If you are connecting from a machine which is your own (i.e. not a CICS managed desktop) then connect to ShARC using the instructions provided on the ShARC documentation site:
Once you are logged into a ShARC head node then request an interactive session by typing
qrshx. This creates an interactive session on a CPU worker node which supports running graphical applications as well as command line programs. The worker node will not be a GPU accelerated node and cannot be used to execute CUDA applications. The worker node can however be used for CUDA compilation, interactive editing of our GPU code and submission of jobs to a GPU accelerated worker. This is a much better solution than running an interactive session on a GPU node as interactive jobs will request GPU resource which will be unused if you are performing tasks like modifying or building your code.
To be able to compile CUDA code within your interactive session on the CPU worker node, we will need to add a couple of modules to the environment. Load the latest version of CUDA using the following command:
module load libs/CUDA
To compile CUDA programs, you also need a compatible version of the GCC compiler suite. Load version 4.9.4 using the following command:
module load dev/gcc/4.9.4
Note: Newer versions of GCC are supported on ShARC but may not work correctly with CUDA. Further notes on the modules are available on the ShARC software documentation site.
Test your CUDA module is correctly loaded by calling:
You should get the version information similar to the output below.
nvcc: NVIDIA (R) Cuda compiler driver Copyright (c) 2005-2015 NVIDIA Corporation Built on Tue_Aug_11_14:49:10_CDT_2015 Cuda compilation tools, release 7.5, V7.5.17
From your interactive session on the CPU worker node get the “hello world for GPUs” code from Github by cloning the master branch of the
CUDAHelloWorld repository from the RSE-Sheffield github account. E.g.
git clone https://github.com/RSE-Sheffield/CUDAHelloWorld.git
This will check out the hello world example into the folder
CUDAHelloWorld. Take a look at the contents of this file in the console using
Note: If you wish to view/edit this file locally then you can use sftp (e.g. using Filezilla or MoboXTerm).
Compile the code using nvcc with the following command:
nvcc helloworld.cu –o helloworld
Assuming there are no errors, your code will be built and you will have a new executable file in the working directory.
We cannot run our compiled GPU code on the worked node as it has no GPUs or CUDA driver. Instead we must submit the execution of the GPU accelerated CUDA program via the ShARC job submission system (
qsub). The normal command for doing this would be (Note: don’t run the following, it is for reference only).

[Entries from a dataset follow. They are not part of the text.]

/-- The character p from the front has the weight of the characters behind it (R66): its bit stands at distance p below the top. -/
theorem testBit_binaryValue (line : List Char) {p : Nat} (hp : p < line.length) :
    (binaryValue line).testBit (line.length - 1 - p) = true ↔ line.getD p '0' = '1' := by
  induction line using List.reverseRecOn with
  | nil => cases hp
  | append_singleton line ch ih =>
    rw [List.length_append, List.length_singleton, Nat.lt_succ_iff] at hp
    rw [binaryValue_append_singleton, List.length_append, List.length_singleton, Nat.add_sub_cancel]
    obtain rfl | hbefore := Nat.eq_or_lt_of_le hp
    · rw [Nat.sub_self, Nat.testBit_zero, List.getD_append_right _ _ _ _ (Nat.le_refl _), Nat.sub_self,
        List.getD_cons_zero, decide_eq_true_eq]
      split
      case isTrue hone => simp only [hone, iff_true]; omega
      case isFalse hzero => simp only [hzero, iff_false]; omega
    · have hbit : line.length - p = line.length - 1 - p + 1 := by omega
      have hhalf : (2 * binaryValue line + (if ch = '1' then 1 else 0)) / 2 = binaryValue line := by
        rw [Nat.mul_add_div Nat.two_pos]
        split <;> rfl
      rw [hbit, Nat.testBit_succ, hhalf, ih hbefore, List.getD_append _ _ _ _ hbefore]

end BinaryValue

/-- Settles O53: an accepted line has 8 characters, so character p is bit 7 - p of its value, which fits the word. -/
theorem acceptedLineReadsAsABinaryNumber : Obligations.AcceptedLineReadsAsABinaryNumber := by
  intro line w hkind p hp
  obtain ⟨⟨hlength, -⟩, rfl⟩ := (lineKind_eq_accepted_iff line w).1 hkind
  have hbit := testBit_binaryValue line (hlength.symm ▸ hp)
  rw [hlength] at hbit
  rw [BitVec.getLsbD_ofNat, decide_eq_true (by omega : 7 - p < 8), Bool.true_and]
  exact hbit

end Sys2Proof.Machine
end

section
/-! PROOFS. The engine seen from outside: the reset state and the reset request (70_reset_and_hazards.md R370, R371, R373), the
four conditions (60_exceptions.md R356), and the checked bit access of a register (40_bitregister.md R125). -/

namespace Sys2Proof.Machine

/-- Settles O54, field by field; an empty ROM reads as zero words. -/
theorem resetStateValues : Obligations.ResetStateValues :=
  ⟨rfl, rfl, rfl, rfl, rfl, rfl, rfl, rfl, rfl, rfl, rfl, rfl, rfl, rfl, rfl, rfl, fun _ _ => rfl⟩

/-- After a reset request the guard is open (R371). -/
theorem running_resetRequest (s : State) : Running (resetRequest s) :=
  ⟨resetRequest_halted s, resetRequest_fault s⟩

/-- After a reset request the next word is that of the origin, in the ROM that was loaded (R373). -/
theorem fetch_resetRequest (s : State) : fetch (resetRequest s) = romRead s.rom 0 0 := rfl

/-- Settles O55: the request writes reset values, and the open guard lets the next step execute the word it fetches. -/
theorem resetRequestRestoresAllButTheRom : Obligations.ResetRequestRestoresAllButTheRom := by
  intro s
  refine ⟨running_resetRequest s, resetRequest_rom s, rfl, resetRequest_output s, resetRequest_gpWidth s,
    resetRequest_logicTable s, ?_⟩
  rw [step_eq_exec_fetched (running_resetRequest s), fetch_resetRequest]

section Condition

variable {s t : State}

/-- The next step reads the input, and no answer is listed or to come (R343). -/
def AwaitsInput (s : State) : Prop :=
  sourceOf ((fetch s).extractLsb' 5 3) = .input ∧ s.inputs = [] ∧ s.supplyEnds = true

theorem step_of_awaitsInput (hrun : Running s) (h : AwaitsInput s) : step s = .fault .waitsForInput := by
  obtain ⟨hsrc, hnone⟩ := h
  rw [step_running hrun, hsrc]
  exact busStep_of_ends (resolve_input_of_not_ready (not_inputReady_iff.2 hnone))

/-- Waiting for the input is all that keeps a running engine from a next state (R341). -/
theorem exists_step_of_not_awaitsInput (hrun : Running s) (h : ¬ AwaitsInput s) : ∃ t, step s = .next t := by
  obtain ⟨hsrc, hwait, -⟩ | hnext := step_running_outcomes hrun
  · exact absurd ⟨hsrc, not_inputReady_iff.1 hwait⟩ h
  · exact hnext

theorem condition_of_fault (h : s.fault ≠ none) : condition s = .faulted :=
  if_pos (Option.isSome_iff_ne_none.2 h)

theorem condition_of_halted (hnone : s.fault = none) (h : s.halted = true) : condition s = .halted := by
  simp only [condition, hnone, h, Option.isSome_none, Bool.false_eq_true, if_false, if_true]

theorem condition_of_next (hrun : Running s) (h : step s = .next t) : condition s = .running := by
  obtain ⟨hhalted, hnone⟩ := hrun
  simp only [condition, hnone, hhalted, h, Option.isSome_none, Bool.false_eq_true, if_false]

theorem condition_of_waits (hrun : Running s) (h : step s = .fault .waitsForInput) :
    condition s = .waitingForInput := by
  obtain ⟨hhalted, hnone⟩ := hrun
  simp only [condition, hnone, hhalted, h, Option.isSome_none, Bool.false_eq_true, if_false]

/-- The four conditions are the four cases of a state, which exclude each other (R356). -/
theorem condition_cases (s : State) :
    (s.fault ≠ none ∧ condition s = .faulted) ∨
    (s.fault = none ∧ s.halted = true ∧ condition s = .halted) ∨
    (Running s ∧ AwaitsInput s ∧ step s = .fault .waitsForInput ∧ condition s = .waitingForInput) ∨
    (Running s ∧ ¬ AwaitsInput s ∧ (∃ t, step s = .next t) ∧ condition s = .running) := by
  by_cases hnone : s.fault = none
  · cases hhalted : s.halted with
    | true => exact .inr (.inl ⟨hnone, rfl, condition_of_halted hnone hhalted⟩)
    | false =>
      have hrun : Running s := ⟨hhalted, hnone⟩
      by_cases hawaits : AwaitsInput s
      · have hstep := step_of_awaitsInput hrun hawaits
        exact .inr (.inr (.inl ⟨hrun, hawaits, hstep, condition_of_waits hrun hstep⟩))
      · obtain ⟨t, hstep⟩ := exists_step_of_not_awaitsInput hrun hawaits
        exact .inr (.inr (.inr ⟨hrun, hawaits, ⟨t, hstep⟩, condition_of_next hrun hstep⟩))
  · exact .inl ⟨hnone, condition_of_fault hnone⟩

end Condition

/-- Settles O56: in each of the four cases the condition is known, and the tests of the other three fail. -/
theorem conditionOfEveryState : Obligations.ConditionOfEveryState := by
  intro s
  have hawaits : AwaitsInput s ↔
      sourceOf ((fetch s).extractLsb' 5 3) = .input ∧ s.inputs = [] ∧ s.supplyEnds = true := Iff.rfl
  rw [← hawaits]
  obtain ⟨hfault, hcond⟩ | ⟨hnone, hhalted, hcond⟩ | ⟨⟨hhalted, hnone⟩, hwaits, hstep, hcond⟩ |
    ⟨⟨hhalted, hnone⟩, hruns, hnext, hcond⟩ := condition_cases s
  · simp [hcond, hfault, Running]
  · simp [hcond, hnone, hhalted, Running]
  · simp [hcond, hnone, hhalted, Running, hwaits, hstep]
  · simp [hcond, hnone, hhalted, Running, hruns, hnext]

section BitAccess

variable {w : Nat} (x : BitVec w) {i : Nat} (b : Bool)

theorem get_of_lt (h : i < w) : BitRegister.get x i = some (x.getLsbD i) := if_pos h

theorem get_of_ge (h : w ≤ i) : BitRegister.get x i = none := if_neg (Nat.not_lt.2 h)

theorem set_of_ge (h : w ≤ i) : BitRegister.set x i b = none := if_neg (Nat.not_lt.2 h)

/-- A write inside the register replaces the one bit (R125). -/
theorem exists_set_of_lt (h : i < w) :
    ∃ y, BitRegister.set x i b = some y ∧ ∀ j, j < w → y.getLsbD j = if j = i then b else x.getLsbD j := by
  refine ⟨_, if_pos h, fun j hj => ?_⟩
  rw [BitVec.getLsbD_ofFnLE, dif_pos hj]

end BitAccess

/-- Settles O60: below the width the access is made, from the width on it is refused. -/
theorem bitAccessIsCheckedAgainstTheWidth : Obligations.BitAccessIsCheckedAgainstTheWidth := fun _ x _ b =>
  ⟨fun hout => ⟨get_of_ge x hout, set_of_ge x b hout⟩, fun hin => ⟨get_of_lt x hin, exists_set_of_lt x b hin⟩⟩

end Sys2Proof.Machine
end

qsub -l gpu=1 -b y ./helloworld
–l command allow us to request specific resources in this case a GPU (
–b y command specifies that we are submitting a binary file rather than a batch script. To avoid queuing on the main ShARC GPU nodes we can use the following extended version of
qsub for this training session:
qsub -P training -q training.q -l gpu=1 -b y ./helloworld
This will run the jobs on a private job queue (
-q training.q) which requires that your CICS username is a member of the training project (
-P training). All participants of the course have been made members of this group for the duration of the training course (see and instructor if you have a permission error). You will be notified that your job has been submitted but you will not see the output of the executable in the terminal.
Rather than using this long
qsub command each time you want to run this example, you can instead place the job submission options in a bash script file and submit this. Examine the file
helloworld.sh which matches the above configurations and submit the job using the following command instead:
The labs in this training course will provide submission batch scripts for you.
To monitor your job, you can use the
qstat command. i.e.
qstat –u <your_cics_username>
This will output a table with your jobs. E.g.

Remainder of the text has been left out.